Linux – Ubuntu 10.04.2 LTS Server – Intermittently hangs with no indication of cause in log files

linuxUbuntu

Quick Description:

I have recently started trying to set up / manage a Linux (Ubuntu 10.04.2 LTS) server in our data center (all other servers are Windows boxes). The server periodically hangs and becomes unresponsive and I'm at a loss to find anything in any log that indicates a specific cause. Sometimes it's up for hours, sometimes days (14 days at longest). Plugging a monitor in to the machine after a hang shows nothing at all. In an effort to troubleshoot the problem we've tried disabling APIC, more out of "educated desperation" than anything else. Unfortunately we are limited in some of the troubleshooting we can do, as we have a single client website hosted on the box (the reason we set it up) so anything that involves significant downtime is a problem.

As this is our first attempt at setting up a linux box, we are using a "well equipped" desktop grade machine but not what I would call "server grade" hardware. This is a standalone box, not a VPS. We are using a hardware, not software, RAID array and have plenty of memory in the box.

Caveats / Background:

  • I am relatively new to Linux in general.
  • I spend much more time writing code than managing servers. I'm comfortable with working on the box, but I'm not really a sysadmin guy.
  • I'm comfortable with the command line but have more experience with OS X (BSD).
  • I am unsure of all of the tools / information / Logs that may be available, though I try to be thorough in checking what I do know.
  • I did not physically configure the hardware so I'm not sure of all of the specs but I can get any info I need to troubleshoot.
  • I may be skipping very basic steps or missing obvious places to look for information without knowing it.

A little more detail:

  • Real memory: 8GB
  • Ubuntu 10.04.2 LTS
  • Hardware RAID 10
  • Managing sites with Webmin version 1.550
  • Server is in a remote data center. Hands on-troubleshooting is difficult.

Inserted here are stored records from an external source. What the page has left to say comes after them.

/-- A slack check holds at one entry of a stroke-length table (R116). -/
def State.slackOk (s : State) (tr : List (Option Nat)) (p : Plan) (e : StrokePair) (c : SlackCheck) : Bool :=
  match (p.exprs[c.cycExpr]?).bind (s.exprValue tr), (match c.tickExpr with
      | none => some 0
      | some i => (p.exprs[i]?).bind (s.exprValue tr)) with
  | some cyc, some tick =>
    let end_ := -(-(5 * ((c.start : Int) + cyc)) / ((10 + 2 * e.step : Nat) : Int)) + tick
    let due : Int := if c.dueKind = 0 then e.s else e.f + c.dueAdd
    decide (end_ + 2 ≤ due)
  | _, _ => false

/-- The stretch allowance of an entry is at least 2 ticks (R70, R71). -/
def State.stretchOk (s : State) (tr : List (Option Nat)) (p : Plan) (e : StrokePair) : Bool :=
  let ticks (cycles : Nat) : Nat := ceilDiv (5 * cycles) (10 + 2 * e.step)
  let delivery := ticks (tr.foldl (fun m t => max m (t.getD 0)) 0)
  let link := p.planLinks.foldl (fun m l => max m (s.linkDelay l.1)) 0
  let replay := ticks (p.checks.foldl (fun m c => max m c.replay) 0)
  decide (e.f + delivery + link + replay + 2 ≤ e.s)

/-- Every slack check of a list at every entry of both stroke-length tables (R116, R302). -/
def State.slackHolds (s : State) (tr : List (Option Nat)) (p : Plan) (checks : List SlackCheck) : Bool :=
  (p.strokes ++ p.wide).all (fun e => checks.all (fun c => s.slackOk tr p e c))

/-- Slack checks and stretch allowance at a load (R66, R71, R116, R302). -/
def State.slackAll (s : State) (tr : List (Option Nat)) (p : Plan) : Bool :=
  (p.strokes ++ p.wide).all (fun e => s.stretchOk tr p e) && s.slackHolds tr p p.slack

/-- Logical tiles of a region (R676). -/
def regionTiles (r : Nat) : Nat := 16 * regionRows r

/-- P_base in 0.1 W and P_mxu in mW of a step, as the module publishes them (R662, R671; log entry 63). -/
def State.stepPower (s : State) (k : Nat) : Nat × Nat := s.ident.stepPower.getD k (0, 0)

/-- P_fixed (R676): the largest sample of the last 60 s, never less than 5,000 W. -/
def State.fixedPower (s : State) : Nat := s.power.fixed.foldl (fun m e => max m e.2) 5000

/-- A region's allowance of active matrix units at a step (R676). -/
def State.allowance (s : State) (r k : Nat) : Nat :=
  let avail := s.power.cap - s.fixedPower
  let total := ((List.range 64).filter s.powered).foldl (fun n q => n + regionTiles q) 0
  let w := regionTiles r
  let pw := s.stepPower k
  let num := (avail * w * 2560 - pw.1 * w * total) * 1000
  if total = 0 then 0 else min w (num / (total * 2560 * pw.2))

/-- A step of a plan fits (R120): no region's largest grant exceeds its allowance. -/
def State.stepFits (s : State) (p : Plan) (k : Nat) : Bool :=
  p.grants.all (fun g => decide (g.2.foldl max 0 ≤ s.allowance g.1 k))

/-- The steps of a plan's stroke-length table. -/
def planSteps (p : Plan) : List Nat := p.strokes.map (fun e => e.step)

/-- The highest step of the plan that fits (R120). -/
def State.highestFit (s : State) (p : Plan) : Option Nat :=
  ((planSteps p).filter (fun k => s.stepFits p k)).foldl (fun (a : Option Nat) k => some (max k (a.getD 0))) none

/-- A send-table entry that names a gated edge port (R515, R647). -/
def State.toGated (s : State) (e : SendEntry) : Bool := e.valid && e.dkind = 1 && s.portGated e.dreg.toNat e.dx.toNat

/-- Every seat stands in a usable region and sends only to regions that can be reached, through blocks that are not gated
(R518, R647). -/
def State.routesOk (s : State) (usable : Nat → Bool) (rt : Table Nat) (p : Plan) : Bool :=
  p.crews.all (fun c => c.seats.all (fun st =>
    let r := st.tile.region.toNat
    usable r && decide (st.tile.y.toNat < regionRows r) &&
      st.send.all (fun e => !e.2.valid || e.2.dkind = 3 ||
        (Table.get 15 rt (64 * r + e.2.dreg.toNat) ≠ 15 && !s.toGated e.2))))

/-- Blocks a link carries in a stroke of `len` ticks (R539): 1,562,500,000 a second at generation 2, half at 1. -/
def State.linkRoom (s : State) (k len : Nat) : Nat := if (s.link k).genAct = 2 then 625 * len / 47 else 625 * len / 94

/-- Link capacity at one entry of the stroke-length table (R565), with any link failed over to its alternate, and the
port's two flits a cycle. -/
def State.linksOk (s : State) (p : Plan) (e : StrokePair) : Bool :=
  let own (k : Nat) : Nat := Table.get 0 p.linkBlocks k
  let alts (k : Nat) : Nat := (p.planLinks.filter (fun l => l.2 = k)).foldl (fun m l => max m (own l.1)) 0
  let all := (p.planLinks.map (fun l => l.1) ++ p.planLinks.map (fun l => l.2)).eraseDups
  all.all (fun k =>
    let n := own k + alts k
    decide (n ≤ s.linkRoom k e.s) && decide (n ≤ 2 * strokeCycles e.s e.step))

/-- The bandwidth of a channel in bytes a tick, as a fraction (R26, R27): 2.56 TB/s of a stack, 68.264 GB/s of a module-tier channel. -/
def chanRate (c : Nat) : Nat × Nat := if c < 32 then (1024000, 47) else (136528, 235)

/-- The weights of a plan's streams arrive on a channel before their first use in a stroke of `len` ticks, beside its key-value traffic (R48, log
entry 53): what is due by each first use, and that use's share of the traffic, fits what the channel has carried by then. -/
def streamChanOk (p : Plan) (len c : Nat) : Bool :=
  let fs := (p.budgets.flatMap (fun b => b.fetches)).filter (fun f => f.chan = c)
  let rate := chanRate c
  fs.all (fun f =>
    let due := (fs.filter (fun g => g.firstUse ≤ f.firstUse)).foldl (fun n g => n + g.bytes) 0
    decide (f.firstUse ≤ len) && decide ((due * len + Table.get 0 p.kvTraffic c * f.firstUse) * rate.2 ≤ rate.1 * f.firstUse * len))

/-- A streamed stage carries a budget that fetches all its weights (R48). -/
def streamBudgeted (p : Plan) (c : Crew) : Bool :=
  match p.budgets.find? (fun b => b.stage = c.stage) with
  | some b => decide (c.weightBytes ≤ b.fetches.foldl (fun n f => n + f.bytes) 0) && b.fetches.all (fun f => decide (f.chan < 64))
  | none => false

/-- Stream budgets and link capacity, at every pair of both stroke-length tables (R48, R302, R565). -/
def State.budgetsOk (s : State) (p : Plan) : Bool :=
  p.crews.all (fun c => !c.streamed || streamBudgeted p c) &&
    (p.strokes ++ p.wide).all (fun e => s.linksOk p e && (List.range 64).all (fun c => streamChanOk p e.s c))

/-- Tier space (R715): each area lies in a stack or channel in service that has room for it. -/
def tierOk (usable : Nat → Bool) (p : Plan) : Bool :=
  p.areas.all (fun a =>
    let sum := (p.areas.filter (fun b => b.tier = a.tier && b.chan = a.chan)).foldl (fun n b => n + b.size) 0
    decide (a.tier ≤ 1) && decide (a.chan < 32) && usable (edgeRegions.getD (a.chan / 2) 0) &&
      decide (sum ≤ popBytes (if a.tier = 0 then a.chan else 32 + a.chan)))

/-- A pair of a stroke-length table (R59, R62): 64 ≤ S ≤ 65,535, 1 ≤ F < S, and no delivery due after S. -/
def pairOk (p : Plan) (e : StrokePair) : Bool :=
  decide (64 ≤ e.s) && decide (e.s ≤ 65535) && decide (1 ≤ e.f) && decide (e.f < e.s) &&
    p.crews.all (fun c => c.seats.all (fun st => st.input.all (fun d => decide (d.due.ticks e.s e.f ≤ e.s))))

/-- The slots of a plan (R43, R399): entry phases within the pass length, 1 to 64 rows a phase, and no more slots than 64 for each
stage or 5,120. -/
def slotsOk (p : Plan) : Bool :=
  let n := p.entryPhases.length * p.rowsPerPhase
  decide (p.passLength ≠ 0) && p.entryPhases.all (fun φ => decide (φ < p.passLength)) && decide (p.entryPhases.eraseDups = p.entryPhases) &&
    decide (1 ≤ p.rowsPerPhase) && decide (p.rowsPerPhase ≤ 64) && decide (n ≤ 64 * p.stages) && decide (n ≤ 5120)

/-- No two runs of scratch lines meet. -/
def runsApart : List LineRun → Bool
  | [] => true
  | r :: rs => rs.all (fun q => q.1 ≠ r.1 || decide (q.2.1 + q.2.2 ≤ r.2.1) || decide (r.2.1 + r.2.2 ≤ q.2.1)) && runsApart rs

/-- A run of scratch lines lies in a staging bank of a seat's tile (R483). -/
def runIn (c : Crew) (r : LineRun) : Bool :=
  decide (r.2.1 % 1024 + r.2.2 ≤ 1024) && c.seats.any (fun st => decide (st.tile.key = r.1) && decide (st.roles.getD (r.2.1 / 1024) .unused = .staging))

/-- The held buffers of a layer crew fit the scratch the plan gives them (R328, log entry 56): for each pipeline slot, lines of its own in staging
banks of the crew's tiles, with room for 64 rows. -/
def heldFits (p : Plan) (slots : Nat) (g : Staging) : Bool :=
  match p.crews.find? (fun c => c.stage = g.stage) with
  | none => g.spilled
  | some c => g.spilled || (decide (slots ≤ g.places.length) &&
      g.places.all (fun q => q.all (runIn c) && decide (64 * p.stagingRow ≤ 128 * q.foldl (fun n r => n + r.2.2) 0)) && runsApart g.places.flatten)

/-- The tables whose values the loader tests (R113, R115, R119, R268, R279, R319, R328): fixups, slack checks, grants, rotation descriptors that the
image does not complete, candidate tables, rotary tables and held staging. -/
def tablesFit (p : Plan) : Bool :=
  p.fixups.all fixupFits && p.slack.all slackFits && p.grants.all (fun g => g.2.all (fun n => decide (n ≤ 16 * regionRows g.1))) &&
    p.rot.all (fun d => d.2.2.2 || rotDescOk d.2.2.1) && p.rotary.all rotaryFits &&
    p.checks.all (fun c => decide (1 ≤ c.candidates) && decide (c.candidates ≤ 4096) &&
      c.table.all (fun q => decide (q.group ≤ 8) && decide (1 ≤ q.rows) && decide (q.firstRow + q.rows ≤ 64))) &&
    p.staging.all (heldFits p (min 5120 (p.entryPhases.length * p.rowsPerPhase)))

/-- Limits of a plan (R40, R41, R43, R44, R66, R302): crews of 1 to 2,048 seats, no tile in two, at most 128 stages, its slots, and a good
pair for every step from its floor step to 15 in both stroke-length tables. -/
def planShape (p : Plan) : Bool :=
  let tiles := p.crews.flatMap (fun c => c.seats.map (fun st => st.tile.key))
  p.crews.all (fun c => c.seats ≠ [] && decide (c.seats.length ≤ 2048) && decide (c.stage < 128)) &&
    decide (tiles.eraseDups.length = tiles.length) && decide (p.stages ≤ 128) && slotsOk p &&
    (p.strokes ++ p.wide).all (pairOk p) &&
    (List.range 16).all (fun k => decide (k < p.floorStep) || ((planSteps p).contains k && (p.wide.map (fun e => e.step)).contains k))

/-- The module's own member number in the regatta map (R555). -/
def State.ownMember (s : State) (map : Bytes) (members : Nat) : Option Nat :=
  (List.range members).find? (fun m => mapAt map m = s.ident.serial)

/-- The hops from the root that this module would have (R556): one more than the smallest HOP hailed by a member; 0xFF where none
is known yet. -/
def State.hopWith (s : State) (map : Bytes) (members : Nat) : Nat :=
  if s.ownMember map members = some 0 then 0
  else (s.links.partners.filter (fun q => (List.range members).any (fun m => mapAt map m = q.hail.serial))).foldl
    (fun n q => min n (q.hail.hop.toNat + 1)) 0xFF

/-- Members and depth (R555, R556): each is a partner with a link up and this regatta's ID, and no HOP exceeds 6. -/
def State.membersOk (s : State) (map : Bytes) (regatta : Nat) (p : Plan) : Bool :=
  if p.members ≤ 1 then true
  else match s.ownMember map p.members with
    | none => false
    | some own =>
      (List.range p.members).all (fun m => m = own || s.links.partners.any (fun q =>
        q.hail.serial = mapAt map m && q.links ≠ 0 && q.hail.regattaId.toNat = regatta)) &&
      (decide (s.hopWith map p.members ≤ 6) || decide (s.hopWith map p.members = 0xFF) || own = 0)

/-- The checks of tables, routes, budgets and space, on one plan or variant (R716, R717). -/
def State.tableFault (s : State) (usable : Nat → Bool) (rt : Table Nat) (p : Plan) : Option Nat :=
  let tr := s.routeTravel rt p
  match relocated p with
  | none => some 7
  | some bs =>
    if (s.patched tr p bs).isNone then some 4
    else if !s.slackAll tr p then some 5
    else if (s.highestFit p).isNone then some 6
    else if p.encodingFault || programRefused p || !planShape p || !tablesFit p then some 7
    else if !s.routesOk usable rt p then some 8
    else if !s.budgetsOk p then some 9
    else if !tierOk usable p then some 10
    else none

/-- The wide table of a variant that replaces the stroke-length table alone (R302): at each step the larger of each value. -/
def widest (wide strokes : List StrokePair) : List StrokePair :=
  strokes.map (fun e => match pairOf wide e.step with
    | some (a, b) => { step := e.step, s := max e.s a, f := max e.f b }
    | none => e)

/-- A loss variant as a plan of its own (R302, R727): its sections replace the base sections of the same type. -/
def variantPlan (p : Plan) (v : Variant) : Plan :=
  let t := v.tables
  let has (type : Nat) : Bool := v.types.contains type
  let serving := has 0x13
  let areas := if has 0x15 then t.areas else p.areas
  { p with
    crews := if has 1 then t.crews else p.crews
    relocs := if has 3 then t.relocs else p.relocs
    exprs := if has 4 then t.exprs else p.exprs
    fixups := if has 5 then t.fixups else p.fixups
    slack := if has 6 then t.slack else p.slack
    routes := if has 7 then t.routes else p.routes
    strokes := if has 8 then t.strokes else p.strokes
    wide := if has 9 then t.wide else if has 8 then widest p.wide t.strokes else p.wide
    grants := if has 0x0A then t.grants else p.grants
    remote := if has 0x0D then t.remote else p.remote
    rot := if has 0x0E then t.rot else p.rot
    rotary := if has 0x0F then t.rotary else p.rotary
    checks := if has 0x10 then t.checks else p.checks
    weightMap := if has 0x12 then t.weightMap else p.weightMap
    bufferMap := if has 0x12 then t.bufferMap else p.bufferMap
    entryPhases := if serving then t.entryPhases else p.entryPhases
    path := if serving then t.path else p.path
    commitOffset := if serving then t.commitOffset else p.commitOffset
    lastLayer := if serving then t.lastLayer else p.lastLayer
    rowCost := if serving then t.rowCost else p.rowCost
    staging := if serving then t.staging else p.staging
    nLayers := if serving then t.nLayers else p.nLayers
    pageBytes := if serving then t.pageBytes else p.pageBytes
    stagingRow := if serving then t.stagingRow else p.stagingRow
    budgets := if has 0x14 then t.budgets else p.budgets
    kvTraffic := if has 0x14 then t.kvTraffic else p.kvTraffic
    adaptersPerGroup := if has 0x14 then t.adaptersPerGroup else p.adaptersPerGroup
    areas := areas.filter (fun a => !v.mask.getLsbD (edgeRegions.getD (a.chan / 2) 0))
    planLinks := if has 0x17 then t.planLinks else p.planLinks
    linkBlocks := if has 0x17 then t.linkBlocks else p.linkBlocks
    children := if has 0x17 then t.children else p.children }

We have attempted two Linux setups at this point. The first was on a hardware config identical to this one, but with no actual pieces of hardware reused. That attempt was using CentOS and we were attempting to set up CPanel. We scrapped that install because of this same problem (periodic crashing / hanging).

The second attempt (this one) is showing the same behavior. The only thing I can really see in common are the hardware configuration (though CentOS & Ubuntu may have more in common than I think).

The box will run fine for hours, days, or even weeks, and then just stop responding entirely. I check all of the logs I know to check (primarily messages, syslog and kern.log) but I don't see anything that seems like an error to me. I do see lines that I don't understand that may or may not be problems, such as:

rsyslogd: [origin software="rsyslogd" swVersion="4.2.0" x-pid="814" x-info="http://www.rsyslog.com"] rsyslogd was HUPed, type 'lightweight'.

Most of our syslog entries seem to be logs of webmin related cron jobs running. My gut tells me that there is possibly some component in our configuration Linux does not like or needs a driver update (maybe the raid card for example), but I'm unsure of how to do more to track down or determine what that might be. Guess and check is expensive.

Another thought I've had is that one or more of the cron jobs that are running are tripping something up, but it doesn't appear to be reproducible on demand and, again, I'm at a loss on how to test that theory any further. The same cron job does not appear to be running each time the server goes down.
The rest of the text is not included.